After purging my body of all its contents, I rightly proceeded to call in sick to the office and promptly went back to bed. As I was carpooling with my mother at the time, I let her know that I was ill and not going to work. Having seen my state over the weekend, Mom offered to call the after-hours clinic to see if they could take me, which I gladly accepted.
By this time I had also become increasingly sensitive to light. I had to stop watching TV on Sunday afternoon because it was blinding me and causing pain in my eyes and head. Even looking at the screen on my handy-dandy flip phone was out of the question. I now recognize that I was experiencing a migraine, but had never had one before, so I had no idea what was going on. My mother called to tell me that I had an appointment at 5:30PM that evening. She would come by and pick me up after driving my uncle home to Memramcook. So back to bed I went.

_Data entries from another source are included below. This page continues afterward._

-- ==== Sys2Proof/Machine/Decide.lean ====
section
/-! DEFINITION. The writes that a ROM link program makes of itself as time passes (R96, R97, R106, R114, R154, R181, R182, R295):
each at the first reference tick at which its policy asks for it. Choices: log entry 8 (DESIGN CHOICE). -/

namespace Sys2Proof.Machine

/-- The ROM program of a channel whose sequencer runs or waits, with its clock. -/
def State.romActs (s : State) (c : Ch) : Option Nat :=
  let live := match (s.ch c).seq.st with
    | .running | .waiting => true
    | .stopped | .loading | .halted | .trapped => false
  if live && s.clocked c .seq && !s.cb c .SEQ_IMG_MODIFIED then s.romId c else none

/-- The program writes a register of its channel, whose block's gate is open (R283). -/
def State.polPut (s : State) (c : Ch) (b : CBlk) (o v : Nat) : State :=
  if s.blkEn c b then s.landC c b .plain o v true (chanAddr c b o) else s

/-- The program changes the bits `m` of a register. -/
def State.polBits (s : State) (c : Ch) (b : CBlk) (o v m : Nat) : State :=
  let old := (s.aliasWord c (CFld.at b o) .set 0).getD 0
  s.polPut c b o (((old ||| m) ^^^ m) ||| v)

/-- The program makes an attempt ready as `CHCTL.CTL` and the parameter block ask (R96, R107, R182). -/
def State.polReady (s : State) (c : Ch) (id : Nat) : State :=
  let adv := s.wantAdv c
  let was := s.cg c .LINK_ANADV_TYPES
  let an := s.cb c .CHCTL_CTL_AN_REQ
  let ft := if an then s.cg c .LINK_CTL_FTYPE else s.cg c .CHCTL_CTL_TYPE_REQ
  let s := s.polBits c .link 0 (s.cg c .CHCTL_CTL_ROLE_REQ * 256 + ft * 16 + b2n an) 0x3F1
  let s := if an && adv ≠ was then
      let keep := s.cg c .CHCTL_CTL_TYPE_REQ ≠ 0
      (s.polBits c .link 4 adv 0x7F).updPol c fun p => { p with adv := if keep then some (p.adv.getD was) else none }
    else s
  if id = 4 then s else (s.polBits c .lpi 0x10 (s.pbIdle c) 0xFFFFF).polBits c .lpi 0x14 (256 * b2n (s.pbSleepAccept c)) 0x100

/-- The pads are released before the first START (R154). -/
def State.polPads (s : State) (c : Ch) : State :=
  if (s.ch c).pad.held && !s.padsHeld then s.polPut c .lpi 4 4 else s

/-- One part of a hitless shift to type `t` (R97, R100, R181): the operating-point floor is voted and waited for, the standby
bank is filled, and then comes SHIFT. -/
def State.polShiftTo (s : State) (c : Ch) (t : Nat) : State :=
  if !s.floorVoted c t then s.seqVote c (pointOf t) true
  else if s.dg .PWR_OP_STAT_OP < pointOf t || (s.ch c).rx.rebasing then s
  else if s.cg c .DSP_BANK_STBY_TYPE ≠ t then s.polBits c .dsp 0x4C (t * 16) 0xF0
  else if !(s.ch c).dsp.stbyValid then s.polPut c .dsp 0x40 8
  else
    let s := (s.polBits c .link 0x18 t 0xF).updPol c fun p => { p with typeReq := false }
    s.polPut c .link 0x14 8

/-- A new type is asked for while the link is up (R96, R97, R106): a hitless shift where R97 allows one, once the operating
point suffices; else the fallback retrain. -/
def State.polType (s : State) (c : Ch) (id : Nat) : State :=
  match s.shiftTo c with
  | none => s
  | some t =>
    if id = 1 && (s.shiftNow c t = 0 || s.shiftNow c t = 3) then s.polShiftTo c t
    else if !(s.ch c).seq.pol.typeReq then s
    else
      let retrain := t ≠ s.cg c .PCS_CTL_TYPE
      let s := s.updPol c fun p => { p with typeReq := false }
      if retrain then (s.polReady c id).polPut c .link 0x14 4 else s

/-- What the program does in UP (R181, R182): the trends it turns on or off at UP, LPI on the idle event, and a change of type. -/
def State.polUp (s : State) (c : Ch) (id : Nat) : State :=
  let s := if (s.ch c).seq.pol.up then
      let s := s.updPol c fun p => { p with up := false }
      if id = 4 then s else s.polBits c .diag 0 (b2n (s.pbTrendEn c) + 2) 3
    else s
  let s := if id ≠ 4 && s.cb c .LPI_EVT_IDLE && s.pbLpiEn c && !s.cb c .LPI_CTL_TX_REQ then
      (s.polPut c .lpi 0 1).polPut c .lpi 0xC 16
    else s
  if (s.ch c).link.st = .up then s.polType c id else s

/-- START would be accepted (R89, R113). -/
def State.startOk (s : State) (c : Ch) : Bool :=
  if isSeg c then !(s.cg c .SEG_CTL_MODE = 0 && s.cg c .SEG_PLCA_NODE_ID = 255)
  else s.cb c .LINK_CTL_AN_EN || s.forcedOk c

/-- What the program does in STOP (R96, R114): the reflectometry run that is due, and then START. -/
def State.polDown (s : State) (c : Ch) (id : Nat) : State :=
  if (s.ch c).seq.pol.diag then
    let s := if (s.ch c).sub = .idle then s.polPads c else s
    if s.tdrOk c then (s.polPut c .diag 0x14 1).updPol c fun p => { p with diag := false } else s
  else if !s.startDue c then s
  else
    let s := s.polPads c
    let s := if isSeg c then s else s.polReady c id
    if (s.ch c).pad.held || !s.startOk c then s
    else if isSeg c then s.polPut c .seg 0xC 1 else s.polPut c .link 0x14 1

/-- The ROM program of a channel acts (R96). -/
def State.tickPol (s : State) (c : Ch) : State :=
  match s.romActs c with
  | none => s
  | some id => if s.linkLive c && !isSeg c then s.polUp c id else s.polDown c id

end Sys2Proof.Machine
end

Sometime mid-afternoon, I got up to make my regular pilgrimage to the bathroom, only this time, I hadn’t enough energy to stand. I crumpled to the floor. I still recall the moment vividly. I realized that I was lying in a heap on my bedroom floor and thought to myself, “I should probably get up now;” to which I replied, out loud, “Nah…not worth it,” and then started laughing. I then blacked out for the next few hours.
As luck would have it, my uncle no longer needed the drive home after work, so my mother came straight home. Knowing that I had been a bit more sluggish as of late, she came down to my apartment, knocked, opened the door and yelled in, “Chris, just letting you know I’m home. I’ll come down in an hour to get you for appointment.”
A moment later, she yelled again. “Chris, are you ready? Time to go.” Or rather, to me, it had been but a moment ago. I recall replying, “I heard you a minute ago. You said I had an hour.” “That was 45 minutes ago,” came her response. She walked into my bedroom and found me on the floor. While I don’t recall all of the following details myself as I was going in and out of consciousness, I’ve been told the story by the participants.
My mother is all of 4’9” – a tiny little thing. She tried to help me get up, but I didn’t have the force to help her which made this a very unlikely scenario to succeed. Realizing this, she called my brother who happened to live across the street. Despite Stephen being as big, or bigger, than me they were still not able to collect my dead weight from the floor. This is when my mom decided to call 911.
I vaguely recall the two ambulance attendants being there. They were asking me questions and I was responding to them. Or more precisely, I was slurring noises their way. They asked my mother if I usually sounded like that and when she indicated no, they said, “We need to go now!” I can still recall being strapped down on the stretcher and jostled up the stairs. Then…nothing.